Она была к людям чуткой и приметливой — голова у кого-то из рабочих болит, никто не заметил, а Елизавета приедет: «Что это у вас больные-то явились? Откудова?» Была и наивно-откровенной. «Что, Лизка, запоздала нынче с обедом? Где канителилась?» — «Ой, да у меня сегодня месячные, вот я и канителилась... Покуда то да се...» Была и молчаливой... Улыбается всем, но молчит. Всякой была.
Доброй могла быть, и доброй до смешного, до нелепости.
«Ули, ули, ули, махонькая моя! — как-то услышал Корнилов в березовой роще, неподалеку от палаток бурового стана.— Да как ты спала-то нынче ночь-то? Да я тебя приголюблю сейчас да приласкаю, да и поцелую еще в глазки!

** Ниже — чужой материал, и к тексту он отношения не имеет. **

-- ==== Sys2Proof/Machine/SkeinState.lean ====
section
/-! DEFINITION. What a skein holds: control-core state, tile tokens, matrix jobs, strands, streams, near-bank words
(05_control_core.md, 06_matrix_vector.md, 08_near_bank.md, 10_streams.md, 16_media.md). -/

namespace Sys2Proof.Machine

/-- A stream descriptor, read from its 64 bytes (Table Streams-2). -/
structure StreamDesc where
  dir        : Nat
  space      : Nat
  buf        : Nat
  convert    : Bool
  persistent : Bool
  hint       : Nat
  srcFmt     : Nat
  dstFmt     : Nat
  rnd        : Nat
  sat        : Bool
  armings    : Nat
  off        : Nat
  ring       : Nat
  ringLen    : Nat
  counts     : List Nat
  strides    : List Int
  step       : Int
  deriving DecidableEq, Repr

/-- The range of an NB stream that one word took (R303). -/
structure NbRange where
  start : Nat
  len   : Nat
  /-- Its results have been delivered. -/
  done  : Bool
  deriving DecidableEq, Repr

/-- An open stream (10_streams.md Model). -/
structure Stream where
  desc    : StreamDesc
  /-- Host-side offset with the value added at open. -/
  base    : Nat
  /-- Ring base with the value added at open. -/
  ring    : Nat
  armings : Nat
  /-- Watermark W of IN and NB streams, sent mark S of OUT streams. -/
  w       : Nat
  /-- Release mark Q of IN and NB streams, ready mark M of OUT streams. -/
  q       : Nat
  /-- Bytes present beyond W (R294). -/
  present : NSet
  /-- Conversion flags of delivered units that Q has not passed (R302). -/
  flags   : NMap Flags
  ranges  : List NbRange
  deriving DecidableEq, Repr

/-- A request for one tile's token (R169, R170), in issue order. -/
structure TokenReq where
  tile    : Nat
  write   : Bool
  /-- The job or strand group that asked. -/
  owner   : Nat
  granted : Bool
  deriving DecidableEq, Repr

/-- The words that wait for tile tokens as jobs. -/
inductive JobKind where
  | mmul | mmac | tld | tst | tzero | tcvt | tcopy
  deriving DecidableEq, Repr

/-- How far a job has come: its passes are still to deliver; every product is summed and A and B are free (Table Matrix-2); every
element of D is formed and C is free. -/
inductive JobStage where
  | passes
  | summed (sums : List (List DotSum))
  | formed (rows : List (List (Nat × Flags)))
  deriving DecidableEq, Repr

/-- A pass that the folder has issued: the array it stands on, its job and its number (R146, R166). -/
structure PassRun where
  array : Nat
  job   : Nat
  pass  : Nat
  deriving DecidableEq, Repr

/-- A matrix word or tile mover in progress. -/
structure Job where
  id     : Nat
  kind   : JobKind
  word   : TWord
  asplit : BitVec 4
  /-- Units (a chunk by a 32-column block) or, with every array split, quadrant passes that the folder has issued (R146, R182). -/
  dealt  : Nat
  stage  : JobStage
  /-- Passes (arrays) or leaves (MVP) delivered to the chunk holder (R144, R164, R168). -/
  done   : NSet
  deriving DecidableEq, Repr

/-- A word that has just become a job. -/
def Job.fresh (id : Nat) (kind : JobKind) (word : TWord) (asplit : BitVec 4) : Job :=
  { id, kind, word, asplit, dealt := 0, stage := .passes, done := [] }

/-- A strand group (R174 to R180). -/
structure Group where
  id      : Nat
  /-- Word index of its STRGO, named by a strand program fault. -/
  pc      : Nat
  mask    : BitVec 32
  entry   : Nat
  window  : Nat
  winLen  : Nat
  rmask   : BitVec 64
  wmask   : BitVec 64
  started : Bool
  /-- Sticky flags of the words issued before its STRGO (R97 within a strand, log 16). -/
  seen    : Flags
  /-- Flags of its strands that have ended (R180). -/
  flags   : Flags
  /-- Strands still running. -/
  live    : NSet
  deriving DecidableEq, Repr

/-- One strand (06_matrix_vector.md Strands). -/
structure StrandSt where
  /-- The group it runs in; 0 when idle. -/
  group : Nat
  pc    : Nat
  x     : NMap W32
  /-- Lane i of register v at key 32 v + i. -/
  v     : NMap W32
  /-- Flags its own instructions raised. -/
  flags : Flags
  deriving DecidableEq, Repr

/-- A strand that runs nothing. -/
def StrandSt.idle : StrandSt := { group := 0, pc := 0, x := [], v := [], flags := noFlags }

/-- The four near-bank words. -/
inductive NbKind where
  | gp | dot | sa | copy
  deriving DecidableEq, Repr

/-- Where one entry of a near-bank word stands. -/
inductive NbPhase where
  /-- For a step of its bank's BCU. -/
  | waiting
  | computing
  /-- On the controller path, for the end of another step in its bank (R250). -/
  | reading
  | done
  deriving DecidableEq, Repr

/-- One index entry, resolved to its row version (R240, R241). -/
structure NbEntry where
  row   : Nat
  bag   : Nat
  /-- The row's bytes in the version of R265, once they have been read. -/
  bytes : Bytes
  stack : Nat
  lpc   : Nat
  bank  : Nat
  dramRow : Nat
  /-- Byte within the DRAM row, and length. -/
  byte  : Nat
  size  : Nat
  phase : NbPhase
  deriving DecidableEq, Repr

/-- A near-bank word in flight. -/
structure NbWord where
  id      : Nat
  kind    : NbKind
  word    : MWord
  fmt     : Nat
  entries : List NbEntry
  bags    : Nat
  /-- The operand vector: weights, query or scales, as patterns of FB. -/
  vec     : List Nat
  bias    : List Nat
  stream  : Nat
  start   : Nat
  len     : Nat
  /-- Partials that have reached their home stack: 8 × bag + stack (R243). -/
  home    : NSet
  /-- Flags known at issue (an index past the count, R242). -/
  flags   : Flags
  deriving DecidableEq, Repr

/-- A media context or an OPEN that waits for one (16_media.md). -/
structure Media where
  codec   : Nat
  buf     : Nat
  off     : Nat
  len     : Nat
  wMax    : Nat
  hMax    : Nat
  dpb     : Nat
  deep    : Bool
  /-- R504: the context and its buffers have been granted. -/
  granted : Bool
  /-- Frames decoded and not dropped. -/
  decoded : Nat
  /-- Frames taken by NEXT. -/
  taken   : Nat
  /-- The CUR frame's output index. -/
  cur     : Option Nat
  deriving DecidableEq, Repr

/-- The program-visible state of one launch on its skein (Table Core-1) with the units that work for it. -/
structure Core where
  sregs   : NMap W64
  preds   : BitVec 16
  pc      : Nat
  tiles   : NMap W32
  bank    : NMap Byte
  flags   : Flags
  asplit  : BitVec 4
  words   : Nat
  streams : NMap (Option Stream)
  /-- An OUT STMWAIT that has issued and waits: the stream and the sent mark it waits for (R301). -/
  hold    : Option (Nat × Nat)
  tokens  : List TokenReq
  jobs    : List Job
  /-- Passes on the arrays and quadrants. -/
  arrays  : List PassRun
  groups  : List Group
  strands : NMap StrandSt
  nb      : List NbWord
  nextId  : Nat
  emission : Nat
  media   : Option Media
  deriving DecidableEq, Repr

/-- The state at entry, at an entry word (R131, R140). -/
def Core.entry (pc : Nat) : Core :=
  { sregs := [], preds := 0, pc, tiles := [], bank := [], flags := noFlags, asplit := 0, words := 0, streams := [],
    hold := none,
    tokens := [], jobs := [], arrays := [], groups := [], strands := [], nb := [], nextId := 1, emission := 0, media := none }

/-- An execution in a skein's launch queue. -/
structure SkeinCtx where
  launch  : Nat
  ex      : Nat
  core    : Core
  preloaded : Bool
  started : Bool
  deriving DecidableEq, Repr

/-- How a logical skein stands for dispatch (R45, R496 to R498). -/
inductive SkeinMode where
  | absent | good | testing | retiring
  deriving DecidableEq, Repr

/-- A logical skein: its launch queue (front runs), its resident region and its standing. -/
structure SkeinSt where
  mode     : SkeinMode
  queue    : List SkeinCtx
  /-- The accord digest whose resident region it holds (R153). -/
  resident : Option Bytes
  /-- Events that count once its self-test has passed (R496). -/
  events   : Nat
  deriving DecidableEq, Repr

/-- A logical skein that no map names. -/
def SkeinSt.none : SkeinSt := { mode := .absent, queue := [], resident := Option.none, events := 0 }

end Sys2Proof.Machine
end

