/-- ADMISSION_BIND: at one edge the launch is bound to the epoch and the accord in force (R57). An accord swap since step 8
can reject it (ACCORD-MISMATCH; steps 4, 6 and 7 hold for the accord and the arena it meets then, R26, log 34). -/
def execAdmissionBind (t : Tenant) (r : Ring) (s : State) : Result :=
  .next (let q := getR (getT s t.val) r.val
    match q.decided, nget none q.slots q.consumed.toNat with
    | some (lcb, replay), some d =>
      if !isTurn s t.val r.val then s
      else if dIsReplay d ∧ !replayMatches s replay then rejectSlot s t.val r.val d Status.replayMismatch 0
      else match boundAccord s d replay with
        | none => rejectSlot s t.val r.val d Status.accordMismatch 0
        | some a =>
          if dAccord d ≠ 0 ∧ dAccord d ≠ a.id then rejectSlot s t.val r.val d Status.accordMismatch 0
          else match badForAccord s t.val d replay a with
            | some n => rejectSlot s t.val r.val d Status.descriptorInvalid n
            | none =>
              let l := newLaunch s t.val r.val q.consumed d lcb replay a
              let s1 := takeId { s with launches := s.launches ++ [l] }
              consumeDropped t.val r.val q.dropped.length (takeTurn (consume s1 t.val r.val) t.val r.val)
    | _, _ => s)

end Sys2Proof.Machine
end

Да покачаю я тебя на руках-то вот так, вот так!» Корнилов подошел ближе, увидал — Елизавета покачивает небольшой рябиновый, кажется, кустик...
— Ты бы, Лиза, в комсомол вступила? — спросил Корнилов.
— Собрания комсомоловские не сильно нравятся: живут как все, а соберутся, ну и говорят, говорят совсем по-другому. Совсем уже не как все... Да мне и одной не скучно, мне и одной весело петь... А зимой тропки топтать по снегу люблю!
— Дитя и есть! — вздыхал Митрохин.— Куда такую, как только не замуж?! — И его опять осенило, Федор Данилович Красильников осенил. — Все ж таки самое трудное — это распознать в человеке человека!
Умный все-таки постоялец жил и жил до сих пор в душе Митрохина, Корнилов опять позавидовал: хорошо иметь постоянного и умного собеседника!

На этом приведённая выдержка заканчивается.